Stored items:

@[simp] theorem inaView_finishRequest (s : State) (r : BrgReq) (status data : Nat) :
    (s.finishRequest r status data).inaView = s.inaView := by
  simp [State.finishRequest]

@[simp] theorem inaView_brgCopyDropped (s : State) (win bseq status : Nat) :
    (s.brgCopyDropped win bseq status).inaView = s.inaView := by
  unfold State.brgCopyDropped
  dsimp only
  split
  · simp [State.postedMap, State.readMap]
  · split <;> simp [State.postedMap, State.readMap]

@[simp] theorem inaView_msgDropped (s : State) (q : Queued) (status : Nat) :
    (s.msgDropped q status).inaView = s.inaView := by
  unfold State.msgDropped
  split <;> simp

@[simp] theorem inaView_enqueue (s : State) (p : Nat) (q : Queued) : (s.enqueue p q).inaView = s.inaView := by
  simp [State.enqueue, State.queueDrop]

@[simp] theorem inaView_sendEnd (s : State) (e : Nat) (q : Queued) : (s.sendEnd e q).inaView = s.inaView := by
  simp [State.sendEnd]

@[simp] theorem inaView_routeOwn (s : State) (f : MsgFrame) (owner : Option Nat) (text : Option Bytes) :
    (s.routeOwn f owner text).inaView = s.inaView := by
  simp [State.routeOwn]

@[simp] theorem inaView_originate (s : State) (f : MsgFrame) (owner : Option Nat) :
    (s.originate f owner).inaView = s.inaView := by
  simp [State.originate, State.stampFrame]

@[simp] theorem inaView_endLockOf (s : State) (w : Nat) : (s.endLockOf w).inaView = s.inaView := by
  simp [State.endLockOf]

@[simp] theorem inaView_putApStatus (s : State) (who status : Nat) : (s.putApStatus who status).inaView = s.inaView := by
  simp [State.putApStatus]

theorem inaView_dressRequest (s : State) (r : BrgReq) : (s.dressRequest r).2.inaView = s.inaView := by
  simp [State.dressRequest, State.takeBseq]

@[simp] theorem inaView_sendWrite (s : State) (r : BrgReq) : (s.sendWrite r).inaView = s.inaView := by
  unfold State.sendWrite
  rcases hd : s.dressRequest r with ⟨r', s'⟩
  have h := inaView_dressRequest s r
  rw [hd] at h
  simpa [State.showPosted, State.sendRequest] using h

@[simp] theorem inaView_sendRead (s : State) (r : BrgReq) : (s.sendRead r).inaView = s.inaView := by
  unfold State.sendRead
  rcases hd : s.dressRequest r with ⟨r', s'⟩
  have h := inaView_dressRequest s r
  rw [hd] at h
  simpa [State.sendRequest] using h

@[simp] theorem inaView_sendAny (s : State) (r : BrgReq) : (s.sendAny r).inaView = s.inaView := by
  simp [State.sendAny, State.sendUnlock]

@[simp] theorem inaView_closeRequests (s : State) (w status : Nat) : (s.closeRequests w status).inaView = s.inaView := by
  simp [State.closeRequests, State.turnAway]

@[simp] theorem inaView_putWin (s : State) (w state pos : Nat) : (s.putWin w state pos).inaView = s.inaView := by
  simp [State.putWin]

@[simp] theorem inaView_resolveWindow (s : State) (w : Nat) : (s.resolveWindow w).inaView = s.inaView := by
  unfold State.resolveWindow
  split <;> simp [State.unpark]

@[simp] theorem inaView_winAtCommit (kept : Bool) (keptLen : Nat) (s : State) (w : Nat) :
    (s.winAtCommit kept keptLen w).inaView = s.inaView := by
  simp [State.winAtCommit]

@[simp] theorem inaView_unlockTarget (s : State) : s.unlockTarget.inaView = s.inaView := by
  simp [State.unlockTarget, State.endTargetLock, State.releaseHeld]

@[simp] theorem inaView_brgCommit (s : State) (kept : Bool) (keptLen : Nat) :
    (s.brgCommit kept keptLen).inaView = s.inaView := by
  unfold State.brgCommit
  dsimp only
  split <;> simp

/-! ### Messages at a commit -/

@[simp] theorem inaView_reform (s : State) (q : Queued) : (s.reform q).inaView = s.inaView := by
  unfold State.reform
  dsimp only
  split
  · rfl
  · split
    · simp
    · split
      · simp
      · have h := inaView_takeIv s
        split
        next heq => rw [heq] at h; simpa using h
        next heq => rw [heq] at h; simpa using h

@[simp] theorem inaView_returnFrame (s : State) (q : Queued) : (s.returnFrame q).inaView = s.inaView := by
  unfold State.returnFrame
  split <;> simp

@[simp] theorem inaView_msgCommit (s : State) (kept : Bool) (prev : Nat) (cont : Nat → Bool) :
    (s.msgCommit kept prev cont).inaView = s.inaView := by
  simp [State.msgCommit, State.dropQueued]

@[simp] theorem inaView_abortSending (s : State) (p : Nat) : (s.abortSending p).inaView = s.inaView := by
  unfold State.abortSending
  split <;> simp

/-! ### Train time, cycle frames, keys and sleep at a commit -/

@[simp] theorem inaView_showTime (s : State) : s.showTime.inaView = s.inaView := by
  simp [State.showTime]

@[simp] theorem inaView_setTimState (s : State) (st : Nat) : (s.setTimState st).inaView = s.inaView := by
  simp [State.setTimState]

@[simp] theorem inaView_timCommit (s : State) : s.timCommit.inaView = s.inaView := by
  simp [State.timCommit, State.freeRun]

@[simp] theorem inaView_showStale (s : State) (q : Nat) : (s.showStale q).inaView = s.inaView := by
  simp [State.showStale]

@[simp] theorem inaView_showMap (s : State) (old : Nat) : (s.showMap old).inaView = s.inaView := by
  simp [State.showMap]
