/-- The registers of the SLUICE block. -/
def regsSLUICE : List RegDesc :=
  [⟨0x400000, [(16, 0x10000)], false, [⟨3, 0, .ro, false⟩, ⟨4, 4, .ro, false⟩]⟩,
   ⟨0x400008, [(16, 0x10000)], false, [⟨0, 0, .rw, false⟩, ⟨1, 1, .rw, false⟩, ⟨26, 16, .rw, false⟩, ⟨31, 31, .rw, false⟩]⟩,
   ⟨0x400010, [(16, 0x10000)], false, [⟨3, 0, .w1c, false⟩, ⟨7, 4, .w1c, false⟩]⟩,
   ⟨0x400020, [(16, 0x10000)], false, [⟨6, 0, .rw, false⟩, ⟨8, 8, .rw, false⟩, ⟨9, 9, .rw, false⟩, ⟨13, 12, .rw, false⟩]⟩,
   ⟨0x400028, [(16, 0x10000)], false, [⟨63, 0, .rw, false⟩]⟩,
   ⟨0x400030, [(16, 0x10000)], false, [⟨63, 0, .rw, false⟩]⟩,
   ⟨0x400038, [(16, 0x10000)], false, [⟨63, 0, .rw, false⟩]⟩,
   ⟨0x400040, [(16, 0x10000)], false, [⟨63, 0, .ro, false⟩]⟩,
   ⟨0x400048, [(16, 0x10000)], false, [⟨63, 0, .ro, false⟩]⟩,
   ⟨0x400080, [(16, 0x10000)], false, [⟨63, 0, .ro, false⟩]⟩,
   ⟨0x400088, [(16, 0x10000)], false, [⟨63, 0, .ro, false⟩]⟩,
   ⟨0x400090, [(16, 0x10000)], false, [⟨63, 0, .ro, false⟩]⟩,
   ⟨0x4000C0, [(16, 0x10000)], false, [⟨63, 0, .ro, false⟩]⟩,
   ⟨0x4000C8, [(16, 0x10000)], false, [⟨63, 0, .ro, false⟩]⟩,
   ⟨0x4000D0, [(16, 0x10000)], false, [⟨63, 0, .ro, false⟩]⟩,
   ⟨0x400100, [(16, 0x10000), (4, 0x80)], false, [⟨47, 6, .rw, false⟩]⟩,
   ⟨0x400108, [(16, 0x10000), (4, 0x80)], false, [⟨47, 5, .rw, false⟩]⟩,
   ⟨0x400110, [(16, 0x10000), (4, 0x80)], false, [⟨0, 0, .rw, false⟩, ⟨5, 1, .rw, false⟩, ⟨6, 6, .rw, false⟩, ⟨7, 7, .rw, false⟩]⟩,
   ⟨0x400118, [(16, 0x10000), (4, 0x80)], false, [⟨31, 0, .rw, false⟩]⟩,
   ⟨0x400120, [(16, 0x10000), (4, 0x80)], false, [⟨31, 0, .ro, false⟩]⟩,
   ⟨0x400128, [(16, 0x10000), (4, 0x80)], false, [⟨0, 0, .wo, false⟩, ⟨1, 1, .wo, false⟩, ⟨2, 2, .wo, false⟩]⟩,
   ⟨0x400130, [(16, 0x10000), (4, 0x80)], false, [⟨2, 0, .ro, false⟩, ⟨3, 3, .w1c, false⟩, ⟨15, 8, .ro, false⟩]⟩,
   ⟨0x400138, [(16, 0x10000), (4, 0x80)], false, [⟨15, 0, .rw, false⟩]⟩,
   ⟨0x400140, [(16, 0x10000), (4, 0x80)], false, [⟨31, 0, .ro, false⟩, ⟨32, 32, .ro, false⟩]⟩,
   ⟨0x400148, [(16, 0x10000), (4, 0x80)], false, [⟨31, 0, .ro, false⟩, ⟨32, 32, .ro, false⟩]⟩,
   ⟨0x400150, [(16, 0x10000), (4, 0x80)], false, [⟨31, 0, .ro, false⟩]⟩,
   ⟨0x401000, [(16, 0x10000), (16, 0x8)], true, [⟨31, 0, .rw, false⟩]⟩]

/-- The registers of the REEL block. -/
def regsREEL : List RegDesc :=
  [⟨0x800000, [], false, [⟨0, 0, .rw, false⟩]⟩,
   ⟨0x800008, [], false, [⟨6, 0, .ro, false⟩, ⟨30, 16, .ro, false⟩]⟩,
   ⟨0x800010, [], false, [⟨0, 0, .rw, false⟩, ⟨1, 1, .rw, false⟩, ⟨26, 16, .rw, false⟩, ⟨31, 31, .rw, false⟩]⟩,
   ⟨0x800018, [], false, [⟨63, 0, .w1c, false⟩]⟩,
   ⟨0x800020, [], false, [⟨63, 0, .w1c, false⟩]⟩,
   ⟨0x800028, [], false, [⟨47, 17, .rw, false⟩]⟩,
   ⟨0x800030, [], false, [⟨31, 0, .ro, false⟩]⟩,
   ⟨0x800080, [], false, [⟨63, 0, .ro, false⟩]⟩,
   ⟨0x800088, [], false, [⟨63, 0, .ro, false⟩]⟩,
   ⟨0x800090, [], false, [⟨63, 0, .ro, false⟩]⟩,
   ⟨0x800098, [], false, [⟨63, 0, .ro, false⟩]⟩,
   ⟨0x8000A0, [], false, [⟨63, 0, .ro, false⟩]⟩,
   ⟨0x8000A8, [], false, [⟨63, 0, .ro, false⟩]⟩,
   ⟨0x8000B0, [], false, [⟨63, 0, .ro, false⟩]⟩,
   ⟨0x8000C0, [], false, [⟨63, 0, .ro, false⟩]⟩,
   ⟨0x8000C8, [], false, [⟨63, 0, .ro, false⟩]⟩,
   ⟨0x8000D0, [], false, [⟨63, 0, .ro, false⟩]⟩,
   ⟨0x8000D8, [], false, [⟨63, 0, .ro, false⟩]⟩,
   ⟨0x8000E0, [], false, [⟨63, 0, .ro, false⟩]⟩,
   ⟨0x8000E8, [], false, [⟨63, 0, .ro, false⟩]⟩,
   ⟨0x8000F0, [], false, [⟨63, 0, .ro, false⟩]⟩,
   ⟨0x801000, [(64, 0x40)], false, [⟨47, 7, .rw, false⟩]⟩,
   ⟨0x801008, [(64, 0x40)], false, [⟨0, 0, .wo, false⟩, ⟨1, 1, .wo, false⟩, ⟨2, 2, .rw, false⟩]⟩,
   ⟨0x801010, [(64, 0x40)], false, [⟨1, 0, .ro, false⟩, ⟨2, 2, .w1c, false⟩, ⟨15, 8, .ro, false⟩, ⟨31, 16, .ro, false⟩, ⟨63, 32, .ro, false⟩]⟩,
   ⟨0x801018, [(64, 0x40)], false, [⟨4, 0, .ro, false⟩, ⟨63, 32, .ro, false⟩]⟩]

● **Task statement**: With the line containing "unfold State.brgCopyDropped" as the last one, please set down exactly the lines of the records above from their very first line, and nothing more.

● **Your solution**:
@[simp] theorem inaView_finishRequest (s : State) (r : BrgReq) (status data : Nat) :
    (s.finishRequest r status data).inaView = s.inaView := by
  simp [State.finishRequest]

@[simp] theorem inaView_brgCopyDropped (s : State) (win bseq status : Nat) :
    (s.brgCopyDropped win bseq status).inaView = s.inaView := by
  unfold State.brgCopyDropped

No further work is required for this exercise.